China’s market regulator has introduced a string of new rules in the past week to try and relieve pressure on Chinese shares – which have lost more than 30% of their value since mid-June.
On Wednesday, the Shanghai Composite fell as much as 8.2%, leading some analysts to describe the session as ‘Black Wednesday’.
In the latest efforts to try and stem the falling markets, Beijing has relaxed lending rules – making it easier for people to borrow money for investment – in the hope that they will buy more stocks. That follows a move late on Wednesday to ban investors holding stakes of more than 5% in companies from selling shares in the next six months.
Meanwhile, about 1,300 firms have halted trading in their stocks to prevent the value of their businesses falling further.
Analysis: John Sudworth, BBC News, Shanghai
The latest measure to be unveiled by the Chinese regulator is a ban on investors who hold more than 5% of any stock from selling it for six months.
It is an extraordinary restriction, but coupled with all the other government-backed efforts to shore up prices in the face of China’s massive slump, it may have finally brought some stability.
That said, around half of all listed companies have voluntarily suspended trading, so it could be argued that the market is, in effect, as much seizing up as it is stabilising.

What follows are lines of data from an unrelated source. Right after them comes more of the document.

-- ==== Sys2Proof/Machine/Speaker.lean ====
section
/-! DEFINITION. The two speaker stages and egress's hold on the output blocks (spec/08_speaker_processing.md R190 to R216;
spec/03_pattern.md R79, R80, R84; spec/04_runner_table.md R105). -/

namespace Sys2Proof.Machine

/-! ### Stage A: gain and scaling (R192, R194, R212) -/

/-- The seats whose words stage A adds. -/
def sumSeats (s : State) : List Nat := List.range (if onFallback s then 15 else 16)

/-- The sum S of a channel's partial sums written in block t (R192), in 2^-55. -/
def chanSum (s : State) (t c : Nat) : List Int :=
  (List.range 16).map (fun j =>
    satS 72 ((sumSeats s).foldl (fun a q => a + sx 72 (rdWord72 s poolBase (psumWord t q c + j))) 0))

/-- a_c of a channel from the counts written in block t. -/
def chanActive (s : State) (t c : Nat) : Nat :=
  (sumSeats s).foldl (fun a q => a + rdWord72 s poolBase (countWord t q c) % 65536) 0

/-- s_b = 1 / max(1, a_c) in u1.34. -/
def scaleOf (active : Nat) : Nat := (rh (2 ^ 34) (max 1 active)).toNat

/-- g_as at frame k as a fraction of 2^-34: beta s[k] + (1 - beta) (R212). -/
def scaleGain (beta prev next k : Nat) : Frac :=
  let s16 : Int := 16 * prev + (k + 1) * ((next : Int) - prev)
  ⟨beta * s16 + (1024 - (beta : Int)) * 16 * 2 ^ 34, 16384⟩

/-- The keys of g_trim and g_master of a channel; none stands for 1.0. -/
def chanGains (c : Nat) : Option Nat × Option Nat :=
  if c < 1024 then (some (gainKey 0 c), some (gainKey 3 0))
  else if c < 1280 then (some (gainKey 1 (c - 1024)), some (gainKey 3 ((c - 1024) / 32 + 1)))
  else (none, none)

/-- g of R194 at frame k of input block n, in s1.34. -/
def stageGain (s : State) (c n k prev next : Nat) : Int :=
  let v := fun (o : Option Nat) => match o with
    | some key => gainVal s key n k
    | none => (⟨2 ^ 34, 1⟩ : Frac)
  let t := v (chanGains c).1
  let m := v (chanGains c).2
  let a := scaleGain (ascBeta s.asc n k) prev next k
  satS 36 (rh (t.num * m.num * a.num) (t.den * m.den * a.den * 2 ^ 68))

/-! ### Room correction (R198 to R203) -/

/-- The weight w of a crossfade at block t, in u1.16: RH of min(1, (t - t0 + 1)/XF) (R203). -/
def xfWeight (t t0 len : Nat) : Nat :=
  if t < t0 then 0 else if len ≤ t - t0 + 1 then 65536 else (rh ((t - t0 + 1) * 65536 : Nat) len).toNat

/-- The coefficient a product uses: c_old + w (c_new - c_old), RH to its format (R203). -/
def mixTap (w : Nat) (o n : Int) : Int := rhShift (o * 65536 + w * (n - o)) 16

/-- Taps an output's ladder covers, as the Pattern checks them (R198). -/
def ladderCover (ladder : Nat) : Nat := if ladder = 0 then 0 else ladderTaps ladder

/-- The weight of a crossfade that a partition takes in block t, as a fraction (R203). -/
def partWeight (c : CoefSet) (t : Nat) : Nat × Nat :=
  match c.xf with
  | none => (0, 1)
  | some (first, len) => if t < first + 3 then (0, 1) else (min (t - (first + 3) + 1) len, len)

/-- The output segment whose products are formed in block t, for partitions of a period in blocks whose phase is 0 in t: the
one after the segment that stage A has at that phase (R199). -/
def segmentOf (per t : Nat) : Nat := t / per - 2 / per

/-- The 2P samples of the PEQ output from frame lo on, with hist newest first from frame `last` on back; frames before
the line start count as zero (R199). -/
def segmentSamples (hist : List Int) (last : Nat) (lo : Int) (len : Nat) : List Int :=
  (List.range len).map (fun k =>
    let f : Int := lo + k
    if f < 0 ∨ (last : Int) < f then 0 else nth hist (last - f.toNat) 0)

/-- The partitions of pair i in block t, after stage A has taken input block t - 3: where the phase is 0 the spectrum of the
segment's input and, from it and the one before, the segment's output (R199 to R203). -/
def pairPartition (c : CoefSet) (ladder t i : Nat) (z : ChanRender) : ChanRender :=
  let per := 2 ^ i
  if t % per != 0 then z
  else
    let p := pairTaps i
    let a := segmentOf per t
    let x := forward i 3 (segmentSamples z.hist (16 * (t - 3) + 15) (((a : Int) - 3) * p) (2 * p))
    let older := aGet (fun _ => []) z.spectra (2 * i + (a + 1) % 2)
    let w := partWeight c t
    let coef := fun (j : Nat) => mixSpec w.1 w.2 (specOf p (nth c.specs j [])) (specOf p (nth c.stagingSpecs j []))
    let terms := (specOf p x, coef (2 * i)) ::
      (if 2 * i + 1 < partCount ladder then [(specOf p older, coef (2 * i + 1))] else [])
    { z with spectra := aSet (fun _ => []) z.spectra (2 * i + a % 2) x,
             parts := aSet (fun _ => []) z.parts (2 * i + a % 2) (inverse i (pairProducts terms p)) }

/-- All partitions of a ladder in block t. -/
def partitions (c : CoefSet) (ladder t : Nat) (z : ChanRender) : ChanRender :=
  (List.range (pairCount ladder)).foldl (fun z i => pairPartition c ladder t i z) z

/-- What the partitions add to frame k of input block n, in 2^-55. -/
def partSum (ladder n k : Nat) (z : ChanRender) : Int :=
  (List.range (pairCount ladder)).foldl (fun a i =>
    let per := 2 ^ i
    a + nth (aGet (fun _ => []) z.parts (2 * i + n / per % 2)) (16 * (n % per) + k) 0) 0

/-- The direct section at frame k of input block n, in 2^-55, from the PEQ output with the newest first: hist holds the
frames of block n and earlier ones (R199, R203). -/
def directOut (c : CoefSet) (n k : Nat) (hist : List Int) : Int :=
  let x := hist.drop (15 - k)
  let w := match c.xf with
    | none => 0
    | some (first, len) => xfWeight (n + 3) (first + 3) len
  rhShift ((List.range 32).foldl (fun a i => a + mixTap w (nth c.taps i 0) (nth c.staging i 0) * nth x i 0) (0 : Int)) 9

/-! ### Stage A of one channel -/

/-- Samples that an alignment line holds (R204). -/
def lineLen : Nat := 8192

/-- What stage A reports of one channel. -/
structure StageA where
  st : ChanRender
  /-- The samples for stage B, and the bass send. -/
  xs : List Int
  bass : Option (List Int)
  inSat : Nat
  rcSat : Nat
deriving DecidableEq, Repr

/-- Stage A on input block n of one channel, in block n + 3 (R193 to R199). -/
def stageA (s : State) (n q c : Nat) : StageA :=
  let t := n + 3
  let z := chanOf s c
  let act := chanActive s (t - 1) c
  let next := scaleOf act
  let sums := chanSum s (t - 1) c
  let raw := (List.range 16).map (fun k => rhShift (nth sums k 0 * stageGain s c n k z.scale next) 58)
  let xs := raw.map (satS 36)
  let bad := (raw.filter (fun v => satS 36 v != v)).length
  let z := { z with scale := next, active := act }
  if 1024 ≤ c then ⟨z, xs, none, bad, 0⟩
  else
    let on : Bool := getL s (F.VSPK_CCFG_SIL_EN c) == 1
    let quiet := on && belowThr (getL s (F.VSPK_CSIL_THR c)) xs
    let cntr := silNext quiet z.silCount
    let silA := z.silA && quiet
    let hush : Bool := on && (silA || silHold s (getL s (F.VSPK_CSIL_HOLD c)) ≤ cntr)
    let rec_ := (livePat s).outputs.find? (fun o => o.id == c)
    let bm : Bool := bit ((rec_.map (fun o => o.flags)).getD 0) 0
    let xo := peqOf s (peqKey 2 c)
    let (main, zm, e1) := if bm then cascade (bandsAt xo z.xover n 0 2) xs else (xs, [], 0)
    let (sub, zs, e2) := if bm then cascade (bandsAt xo z.xover n 2 2) xs else ([], [], 0)
    let (ys, zp, e3) := cascade (bandsAt (peqOf s (peqKey 1 c)) z.peq n 0 16) main
    let ladder := (rec_.map (fun o => o.ladder)).getD 0
    let hist := if ladder = 0 then [] else (ys.reverse ++ z.hist).take (ladderCover ladder + 16)
    let coef := coefOf s c
    -- a gated MAC step forms no product; the partitions' CMUL and FFT steps are never gated (R107)
    let gate := hush && gatedBy s q (2048 + c)
    let rc := (List.range 16).map (fun k =>
      rhShift ((if gate then 0 else directOut coef n k hist) + partSum ladder n k z) 24)
    let z := partitions coef ladder t { z with hist := hist }
    let out := if ladder = 0 then ys else rc.map (satS 36)
    let e4 := if ladder = 0 then 0 else (rc.filter (fun v => satS 36 v != v)).length
    ⟨{ z with silCount := cntr, silA := silA, xover := if bm then zm ++ zs else z.xover, peq := zp,
              line := (out.reverse ++ z.line).take lineLen },
     out, if bm then some sub else none, bad + e1 + e2 + e3, e4⟩

/-- The aligned read: the 16 samples at 16(n + 1) - A for the block just written to the line, which holds the sample of an MSI
at its place modulo 8,192 and which the read follows (R204). -/
def alignedRead (line : List Int) (align : Nat) : List Int :=
  (List.range 16).map (fun i => nth line ((align + 15 - i) % lineLen) 0)

/-! ### Stage B: limiter, clamp, dither (R206 to R210) -/

/-- The threshold T in s4.31, rounded down (R206). -/
def limThr (thr : Nat) : Int := expFix (-(ln10Fix * thr) / 200) / 2 ^ 89

/-- The release coefficient rho in u0.34 (R206). -/
def limRho (fs rel : Nat) : Int := fixTo 34 (fixOne - expFix (-(fixOne * 1000 / ((rel * fs : Nat) : Int))))

/-- The required gain of a sample in u1.34, rounded down (R206). -/
def reqGain (t x : Int) : Int := if (x.natAbs : Int) ≤ t then 2 ^ 34 else t * 2 ^ 34 / x.natAbs

/-- The gain of a frame from the one before and the requirements of it and the next 15 frames (R207). -/
def limGain (g rho : Int) (reqs : List Int) : Int :=
  let a := (List.range 16).foldl (fun m k => min m ((k * g + nth reqs k (2 ^ 34)) / ((k : Int) + 1))) (nth reqs 0 (2 ^ 34))
  let r := g + (2 ^ 34 - g) * rho / 2 ^ 34
  min a r

/-- Frames through the limiter and the clamp: samples, gain after, least gain, samples the clamp changed by more than 1. -/
def limRun (t rho : Int) : Nat → Int → List Int → List Int × Int × Int × Nat
  | 0, g, _ => ([], g, 2 ^ 34, 0)
  | n + 1, g, xs =>
    let g' := limGain g rho ((xs.take 16).map (reqGain t))
    let y := satS 36 (rhShift (xs.headD 0 * g') 34)
    let v := clampI (-t) t y
    let (ys, gl, gm, c) := limRun t rho n g' xs.tail
    (v :: ys, gl, min g' gm, c + b2n (decide (1 < (y - v).natAbs)))

/-- One step of the dither LFSR (R210). -/
def ditherStep (x : Nat) : Nat :=
  (2 * x) % 2 ^ 32 + (b2n (bit x 31) ^^^ b2n (bit x 21) ^^^ b2n (bit x 1) ^^^ b2n (bit x 0))

/-- The dither of n frames in 2^-32 of the LSB, and the register after them. -/
def ditherRun : Nat → Nat → List Int × Nat
  | 0, x => ([], x)
  | n + 1, x =>
    let a := ditherStep x
    let b := ditherStep a
    let (r, z) := ditherRun n b
    (((a : Int) + b - 2 ^ 32) :: r, z)

/-- A linear fade of a block: down with 1 - (k + 1)/16, up with (k + 1)/16 (R205). -/
def fadeDown (xs : List Int) : List Int := xs.zipIdx.map (fun p => fade p.1 (15 - p.2) 16)
/-- The rising fade. -/
def fadeUp (xs : List Int) : List Int := xs.zipIdx.map (fun p => fade p.1 (p.2 + 1) 16)

/-- The bass-send sum of a bus for the block that stage B takes, in s4.31 (R196). -/
def bassSum (s : State) (t m j : Nat) : Int :=
  rhShift ((sumSeats s).foldl (fun a q => a + sx 72 (rdWord72 s poolBase (bassWord t m q + j))) 0) 24

/-- Stage B of one channel on input block n, in block n + 4, from the samples taken before and the look-ahead; `moved` says
that the alignment delay changes at this boundary. -/
def stageB (s : State) (n c : Nat) (z : ChanRender) (silent : Bool) (look : List Int) (moved : Bool) :
    ChanRender × Int × Nat × Nat :=
  let t := n + 4
  let x0 := (List.range 16).map (fun j => nth z.ready j 0)
  let raw := if 1280 ≤ c then (List.range 16).map (fun j => nth x0 j 0 + bassSum s (t - 1) (c - 1280) j) else x0
  let x := raw.map (satS 36)
  let bass := (raw.filter (fun v => satS 36 v != v)).length
  let lim : Bool := getL s (F.VSPK_CCFG_LIM_EN c) == 1
  let thr := if lim then limThr (getL s (F.VSPK_CLIM_THR c)) else 2 ^ 35 - 1
  let (ys, g, gm, clips) := if lim then
      limRun thr (limRho (fsInt s) (getL s (F.VSPK_CLIM_REL c))) 16 z.g (x ++ look)
    else (x, (2 ^ 34 : Int), (2 ^ 34 : Int), 0)
  let (run, lf) := ditherRun 16 z.lfsr
  let dith := if getL s (F.VSPK_CCFG_DITHER c) = 1 then run else List.replicate 16 0
  -- a change during the fade-in leaves the block at zero (R205)
  let ys' := if moved then (if z.fadeIn then ys.map (fun _ => 0) else fadeDown ys) else if z.fadeIn then fadeUp ys else ys
  ({ z with g := g.toNat, lfsr := lf, fadeIn := moved, out := { xs := ys', dither := dith, silent := silent, fading := false } }, gm, clips, bass)

/-! ### A block of the speaker stages -/

/-- The channels that a seat carries and that are present (R190). -/
def seatChans (s : State) (q : Nat) : List Nat :=
  let p := livePat s
  let fb := onFallback s
  ((p.outputs.map (fun (o : OutRec) => o.id)).mergeSort (· ≤ ·) ++ (List.range 320).map (fun i => 1024 + i)).filter (fun c =>
    channelPresent p c && seatOfChannel p fb c == q)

Analysts are divided over the extent to which the dramatic unwinding of China’s massive lending-fuelled stock market boom poses a threat to the wider economy.
Elsewhere in Asia
The volatility in China was mirrored in Hong Kong, with the benchmark Hang Seng index reversing earlier losses – trading up 3.4% by mid-afternoon.
Japan’s Nikkei 225 index was down 1.1% as investors worried about China’s stock market and Greece’s future in the eurozone.

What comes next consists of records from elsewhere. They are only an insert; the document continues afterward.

-- ==== Sys2Proof/Machine/Core.lean ====
section
/-! DEFINITION. The machine as the host takes it. -/

def Sys2Proof.core : Host.Core :=
  { State := Sys2Proof.Machine.State, Fault := Sys2Proof.Machine.Fault, Refusal := Sys2Proof.Machine.Refusal,
    step := Sys2Proof.Machine.step, reset := Sys2Proof.Machine.State.reset }
end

“Tokyo markets have been affected by Chinese shares since yesterday,” said SBI Securities’ Hideyuki Suzuki, who is general manager of the firm’s investment market research arm.
“But the Hang Seng Index and red chips which are now in positive territory are giving [a] sense of relief,” he said.
In Australia, the SP/ASX 200 index was down 0.2% in afternoon trade. While South Korea’s benchmark Kospi index slipped 0.2%.